Commentary by Eoin Treacy

Email of the day (2)

“Thanks for the Australian coverage recently. Would you mind commenting on the GB£ v AUD.. to me it looks like this is basing with a likelihood of reversing direction.

“If this is the case it would mean any purchases of Australian stocks now would have to contend with an adverse currency move- no?”

Eoin Treacy's view Thank you for your kind words and this question which may be of interest to subscribers. The Deutsche Bank Australian Dollar Trade Weighted Index retested its 2002 lows, near 100, during the 2008 credit crisis and subsequently rebounded to post new all-time highs. The Index has held a progression of rising major reaction lows since 2009 and while it is currently unwinding a short-term overbought condition, a sustained move below 140 would be required to question medium-term scope for continued higher to lateral ranging.

The Pound reached a peak of A$3 between 2001 and 2003 and has since more than halved. As you point out, it lost downward momentum from 2011 and is currently unwinding a short-term oversold condition. However a sustained move above A$1.60 would be required to question medium-term Australian Dollar dominance.

Over the last decade, the performance of the S&P/ASX 200 in British Pounds highlights just how much of an effect the currency differential has had. The Index broke out to new highs in January and is currently consolidating that advance. Provided it finds support above, or in the region of, the previous highs, the benefit of the doubt can be given to medium-term upside potential.
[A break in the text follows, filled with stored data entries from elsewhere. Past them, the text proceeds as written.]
noncomputable def dec5E (word : BitVec 32) : Except Reject Instr :=
  match (word.extractLsb' 0 2).toNat with
  | 0 =>
    let d := word.extractLsb' 18 7
    let a := word.extractLsb' 11 7
    let b := word.extractLsb' 4 7
    let m := word.getLsbD 3
    let z := word.getLsbD 2
    if m && d == 0#7 then .error .maskBit else
    .ok (.vfwadd d a b m z)
  | 1 =>
    let d := word.extractLsb' 18 7
    let a := word.extractLsb' 11 7
    let b := word.extractLsb' 4 7
    let m := word.getLsbD 3
    let z := word.getLsbD 2
    if m && d == 0#7 then .error .maskBit else
    .ok (.vfwmul d a b m z)
  | 2 =>
    let d := word.extractLsb' 18 7
    let a := word.extractLsb' 11 7
    let b := word.extractLsb' 4 7
    let m := word.getLsbD 3
    let z := word.getLsbD 2
    if m && d == 0#7 then .error .maskBit else
    .ok (.vfwma d a b m z)
  | _ => .error .variant

noncomputable def dec5F (word : BitVec 32) : Except Reject Instr :=
  match (word.extractLsb' 0 2).toNat with
  | 0 =>
    let d := word.extractLsb' 18 7
    let a := word.extractLsb' 11 7
    let b := word.extractLsb' 4 7
    let m := word.getLsbD 3
    let z := word.getLsbD 2
    if m && d == 0#7 then .error .maskBit else
    .ok (.vfsgnj d a b m z)
  | 1 =>
    let d := word.extractLsb' 18 7
    let a := word.extractLsb' 11 7
    let b := word.extractLsb' 4 7
    let m := word.getLsbD 3
    let z := word.getLsbD 2
    if m && d == 0#7 then .error .maskBit else
    .ok (.vfsgnjn d a b m z)
  | 2 =>
    let d := word.extractLsb' 18 7
    let a := word.extractLsb' 11 7
    let b := word.extractLsb' 4 7
    let m := word.getLsbD 3
    let z := word.getLsbD 2
    if m && d == 0#7 then .error .maskBit else
    .ok (.vfsgnjx d a b m z)
  | _ => .error .variant

noncomputable def dec60 (word : BitVec 32) : Except Reject Instr :=
  match (word.extractLsb' 0 2).toNat with
  | 0 =>
    let d := word.extractLsb' 18 7
    let a := word.extractLsb' 11 7
    let b := word.extractLsb' 4 7
    let m := word.getLsbD 3
    let z := word.getLsbD 2
    if m && d == 0#7 then .error .maskBit else
    .ok (.vld d a b m z)
  | 1 =>
    let d := word.extractLsb' 18 7
    let a := word.extractLsb' 11 7
    let b := word.extractLsb' 4 7
    let m := word.getLsbD 3
    let z := word.getLsbD 2
    if m && d == 0#7 then .error .maskBit else
    .ok (.vldNt d a b m z)
  | 2 =>
    let d := word.extractLsb' 18 7
    let a := word.extractLsb' 11 7
    let b := word.extractLsb' 4 7
    let m := word.getLsbD 3
    let z := word.getLsbD 2
    if m && d == 0#7 then .error .maskBit else
    .ok (.vldBc d a b m z)
  | _ => .error .variant

noncomputable def dec61 (word : BitVec 32) : Except Reject Instr :=
  match (word.extractLsb' 0 2).toNat with
  | 0 =>
    if word.extractLsb' 2 1 ≠ 0#1 then .error .reserved else
    let d := word.extractLsb' 18 7
    let a := word.extractLsb' 11 7
    let b := word.extractLsb' 4 7
    let m := word.getLsbD 3
    .ok (.vst d a b m)
  | 1 =>
    if word.extractLsb' 2 1 ≠ 0#1 then .error .reserved else
    let d := word.extractLsb' 18 7
    let a := word.extractLsb' 11 7
    let b := word.extractLsb' 4 7
    let m := word.getLsbD 3
    .ok (.vstNt d a b m)
  | _ => .error .variant

noncomputable def dec62 (word : BitVec 32) : Except Reject Instr :=
  match (word.extractLsb' 0 2).toNat with
  | 0 =>
    let d := word.extractLsb' 18 7
    let a := word.extractLsb' 11 7
    let b := word.extractLsb' 4 7
    let m := word.getLsbD 3
    let z := word.getLsbD 2
    if m && d == 0#7 then .error .maskBit else
    .ok (.vlds d a b m z)
  | _ => .error .variant

noncomputable def dec63 (word : BitVec 32) : Except Reject Instr :=
  match (word.extractLsb' 0 2).toNat with
  | 0 =>
    if word.extractLsb' 2 1 ≠ 0#1 then .error .reserved else
    let d := word.extractLsb' 18 7
    let a := word.extractLsb' 11 7
    let b := word.extractLsb' 4 7
    let m := word.getLsbD 3
    .ok (.vsts d a b m)
  | _ => .error .variant

noncomputable def dec64 (word : BitVec 32) : Except Reject Instr :=
  match (word.extractLsb' 0 2).toNat with
  | 0 =>
    let d := word.extractLsb' 18 7
    let a := word.extractLsb' 11 7
    let b := word.extractLsb' 4 7
    let m := word.getLsbD 3
    let z := word.getLsbD 2
    if m && d == 0#7 then .error .maskBit else
    .ok (.vgather d a b m z)
  | 1 =>
    let d := word.extractLsb' 18 7
    let a := word.extractLsb' 11 7
    let b := word.extractLsb' 4 7
    let m := word.getLsbD 3
    let z := word.getLsbD 2
    if m && d == 0#7 then .error .maskBit else
    .ok (.vgatherNt d a b m z)
  | _ => .error .variant

noncomputable def dec65 (word : BitVec 32) : Except Reject Instr :=
  match (word.extractLsb' 0 2).toNat with
  | 0 =>
    if word.extractLsb' 2 1 ≠ 0#1 then .error .reserved else
    let d := word.extractLsb' 18 7
    let a := word.extractLsb' 11 7
    let b := word.extractLsb' 4 7
    let m := word.getLsbD 3
    .ok (.vscatter d a b m)
  | 1 =>
    if word.extractLsb' 2 1 ≠ 0#1 then .error .reserved else
    let d := word.extractLsb' 18 7
    let a := word.extractLsb' 11 7
    let b := word.extractLsb' 4 7
    let m := word.getLsbD 3
    .ok (.vscatterO d a b m)
  | _ => .error .variant

noncomputable def dec66 (word : BitVec 32) : Except Reject Instr :=
  match (word.extractLsb' 0 2).toNat with
  | 0 =>
    let d := word.extractLsb' 18 7
    let a := word.extractLsb' 11 7
    let b := word.extractLsb' 4 7
    let m := word.getLsbD 3
    let z := word.getLsbD 2
    if m && d == 0#7 then .error .maskBit else
    .ok (.vamoadd d a b m z)
  | 1 =>
    let d := word.extractLsb' 18 7
    let a := word.extractLsb' 11 7
    let b := word.extractLsb' 4 7
    let m := word.getLsbD 3
    let z := word.getLsbD 2
    if m && d == 0#7 then .error .maskBit else
    .ok (.vamomin d a b m z)
  | 2 =>
    let d := word.extractLsb' 18 7
    let a := word.extractLsb' 11 7
    let b := word.extractLsb' 4 7
    let m := word.getLsbD 3
    let z := word.getLsbD 2
    if m && d == 0#7 then .error .maskBit else
    .ok (.vamomax d a b m z)
  | 3 =>
    let d := word.extractLsb' 18 7
    let a := word.extractLsb' 11 7
    let b := word.extractLsb' 4 7
    let m := word.getLsbD 3
    let z := word.getLsbD 2
    if m && d == 0#7 then .error .maskBit else
    .ok (.vamoswap d a b m z)
  | _ => .error .variant

noncomputable def dec67 (word : BitVec 32) : Except Reject Instr :=
  match (word.extractLsb' 0 2).toNat with
  | 0 =>
    let d := word.extractLsb' 18 7
    let a := word.extractLsb' 11 7
    let b := word.extractLsb' 4 7
    let m := word.getLsbD 3
    let z := word.getLsbD 2
    if m && d == 0#7 then .error .maskBit else
    .ok (.vamoand d a b m z)
  | 1 =>
    let d := word.extractLsb' 18 7
    let a := word.extractLsb' 11 7
    let b := word.extractLsb' 4 7
    let m := word.getLsbD 3
    let z := word.getLsbD 2
    if m && d == 0#7 then .error .maskBit else
    .ok (.vamoor d a b m z)
  | 2 =>
    let d := word.extractLsb' 18 7
    let a := word.extractLsb' 11 7
    let b := word.extractLsb' 4 7
    let m := word.getLsbD 3
    let z := word.getLsbD 2
    if m && d == 0#7 then .error .maskBit else
    .ok (.vamoxor d a b m z)
  | 3 =>
    let d := word.extractLsb' 18 7
    let a := word.extractLsb' 11 7
    let b := word.extractLsb' 4 7
    let m := word.getLsbD 3
    let z := word.getLsbD 2
    if m && d == 0#7 then .error .maskBit else
    .ok (.vamofadd d a b m z)
  | _ => .error .variant

noncomputable def dec68 (word : BitVec 32) : Except Reject Instr :=
  match (word.extractLsb' 0 2).toNat with
  | 0 =>
    if word.extractLsb' 4 7 ≠ 0#7 then .error .reserved else
    let d := word.extractLsb' 18 7
    let a := word.extractLsb' 11 7
    let m := word.getLsbD 3
    let z := word.getLsbD 2
    if m && d == 0#7 then .error .maskBit else
    .ok (.tld d a m z)
  | _ => .error .variant

noncomputable def dec69 (word : BitVec 32) : Except Reject Instr :=
  match (word.extractLsb' 0 2).toNat with
  | 0 =>
    if word.extractLsb' 4 7 ≠ 0#7 then .error .reserved else
    if word.extractLsb' 2 1 ≠ 0#1 then .error .reserved else
    let d := word.extractLsb' 18 7
    let a := word.extractLsb' 11 7
    let m := word.getLsbD 3
    .ok (.tst d a m)
  | _ => .error .variant

noncomputable def dec6A (word : BitVec 32) : Except Reject Instr :=
  match (word.extractLsb' 0 2).toNat with
  | 0 =>
    let d := word.extractLsb' 18 7
    let a := word.extractLsb' 11 7
    let b := word.extractLsb' 4 7
    let m := word.getLsbD 3
    let z := word.getLsbD 2
    if m && d == 0#7 then .error .maskBit else
    .ok (.vldsp d a b m z)
  | 1 =>
    if word.extractLsb' 2 1 ≠ 0#1 then .error .reserved else
    let d := word.extractLsb' 18 7
    let a := word.extractLsb' 11 7
    let b := word.extractLsb' 4 7
    let m := word.getLsbD 3
    .ok (.vstsp d a b m)
  | _ => .error .variant

noncomputable def dec6B (word : BitVec 32) : Except Reject Instr :=
  match (word.extractLsb' 0 2).toNat with
  | 0 =>
    if word.extractLsb' 18 7 ≠ 0#7 then .error .reserved else
    if word.extractLsb' 2 1 ≠ 0#1 then .error .reserved else
    let a := word.extractLsb' 11 7
    let b := word.extractLsb' 4 7
    let m := word.getLsbD 3
    .ok (.vpref a b m)
  | 1 =>
    let d := word.extractLsb' 18 7
    let a := word.extractLsb' 11 7
    let b := word.extractLsb' 4 7
    let m := word.getLsbD 3
    let z := word.getLsbD 2
    if m && d == 0#7 then .error .maskBit else
    .ok (.vprobe d a b m z)
  | _ => .error .variant

noncomputable def dec6C (word : BitVec 32) : Except Reject Instr :=
  match (word.extractLsb' 0 2).toNat with
  | 0 =>
    if word.extractLsb' 3 1 ≠ 0#1 then .error .reserved else
    let d := word.extractLsb' 18 7
    let a := word.extractLsb' 11 7
    let b := word.extractLsb' 4 7
    let z := word.getLsbD 2
    .ok (.mld d a b z)
  | 1 =>
    if word.extractLsb' 3 1 ≠ 0#1 then .error .reserved else
    let d := word.extractLsb' 18 7
    let a := word.extractLsb' 11 7
    let b := word.extractLsb' 4 7
    let z := word.getLsbD 2
    .ok (.mldt d a b z)
  | _ => .error .variant

noncomputable def dec6D (word : BitVec 32) : Except Reject Instr :=
  match (word.extractLsb' 0 2).toNat with
  | 0 =>
    if word.extractLsb' 18 7 ≠ 0#7 then .error .reserved else
    if word.extractLsb' 2 1 ≠ 0#1 then .error .reserved else
    let a := word.extractLsb' 11 7
    let b := word.extractLsb' 4 7
    let m := word.getLsbD 3
    .ok (.vflush a b m)
  | 1 =>
    if word.extractLsb' 18 7 ≠ 0#7 then .error .reserved else
    if word.extractLsb' 2 1 ≠ 0#1 then .error .reserved else
    let a := word.extractLsb' 11 7
    let b := word.extractLsb' 4 7
    let m := word.getLsbD 3
    .ok (.vinval a b m)
  | _ => .error .variant

noncomputable def dec6E (word : BitVec 32) : Except Reject Instr :=
  match (word.extractLsb' 0 2).toNat with
  | 0 =>
    if word.extractLsb' 22 3 ≠ 0#3 then .error .register else
    if word.extractLsb' 4 7 ≠ 0#7 then .error .reserved else
    if word.extractLsb' 3 1 ≠ 0#1 then .error .reserved else
    if word.extractLsb' 2 1 ≠ 0#1 then .error .reserved else
    let d := word.extractLsb' 18 4
    let a := word.extractLsb' 11 7
    .ok (.qld d a)
  | 1 =>
    if word.extractLsb' 22 3 ≠ 0#3 then .error .register else
    if word.extractLsb' 4 7 ≠ 0#7 then .error .reserved else
    if word.extractLsb' 3 1 ≠ 0#1 then .error .reserved else
    if word.extractLsb' 2 1 ≠ 0#1 then .error .reserved else
    let d := word.extractLsb' 18 4
    let a := word.extractLsb' 11 7
    .ok (.qmk d a)
  | 2 =>
    if word.extractLsb' 22 3 ≠ 0#3 then .error .register else
    if word.extractLsb' 11 7 ≠ 0#7 then .error .reserved else
    if word.extractLsb' 4 7 ≠ 0#7 then .error .reserved else
    if word.extractLsb' 3 1 ≠ 0#1 then .error .reserved else
    if word.extractLsb' 2 1 ≠ 0#1 then .error .reserved else
    let d := word.extractLsb' 18 4
    .ok (.qdrop d)
  | 3 =>
    if word.extractLsb' 22 3 ≠ 0#3 then .error .register else
    if word.extractLsb' 3 1 ≠ 0#1 then .error .reserved else
    if word.extractLsb' 2 1 ≠ 0#1 then .error .reserved else
    let d := word.extractLsb' 18 4
    let a := word.extractLsb' 11 7
    let b := word.extractLsb' 4 7
    .ok (.qwin d a b)
  | _ => .error .variant

noncomputable def dec6F (word : BitVec 32) : Except Reject Instr :=
  match (word.extractLsb' 0 2).toNat with
  | 0 =>
    if word.extractLsb' 3 1 ≠ 0#1 then .error .reserved else
    if word.extractLsb' 2 1 ≠ 0#1 then .error .reserved else
    let d := word.extractLsb' 18 7
    let a := word.extractLsb' 11 7
    let b := word.extractLsb' 4 7
    .ok (.dvlds2 d a b)
  | 1 =>
    if word.extractLsb' 4 7 ≠ 0#7 then .error .reserved else
    if word.extractLsb' 3 1 ≠ 0#1 then .error .reserved else
    if word.extractLsb' 2 1 ≠ 0#1 then .error .reserved else
    let d := word.extractLsb' 18 7
    let a := word.extractLsb' 11 7
    .ok (.dvred d a)
  | 2 =>
    if word.extractLsb' 21 4 ≠ 0#4 then .error .register else
    if word.extractLsb' 3 1 ≠ 0#1 then .error .reserved else
    if word.extractLsb' 2 1 ≠ 0#1 then .error .reserved else
    let d := word.extractLsb' 18 3
    let a := word.extractLsb' 11 7
    let b := word.extractLsb' 4 7
    .ok (.dmmac d a b)
  | 3 =>
    if word.extractLsb' 18 7 ≠ 0#7 then .error .reserved else
    if word.extractLsb' 3 1 ≠ 0#1 then .error .reserved else
    if word.extractLsb' 2 1 ≠ 0#1 then .error .reserved else
    let a := word.extractLsb' 11 7
    let b := word.extractLsb' 4 7
    .ok (.dcopy a b)
  | _ => .error .variant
When I moved to the UK in 2000 having spent the better part of a year in Australia I remember being disappointed with what I got for my Aussie Dollar's. Today the situation couldn't be more different. To illustrate this change of circumstances a delegate at the Sydney venue for The Chart Seminar in 2011 told me how his son was funding his global travels by coming back to work in Australia periodically rather than finding employment abroad because his Australian Dollars would go further.

The other side of this equation is that while Australia remains a favourable investment destination for foreign investors, it has also been among the better destinations for local investors because of the strength of the Aussie Dollar, high yielding equities and the franking system for dividends. When the Australian Dollar eventually peaks the comparative advantage of non-Australian assets is likely to improve considerably for domestic investors.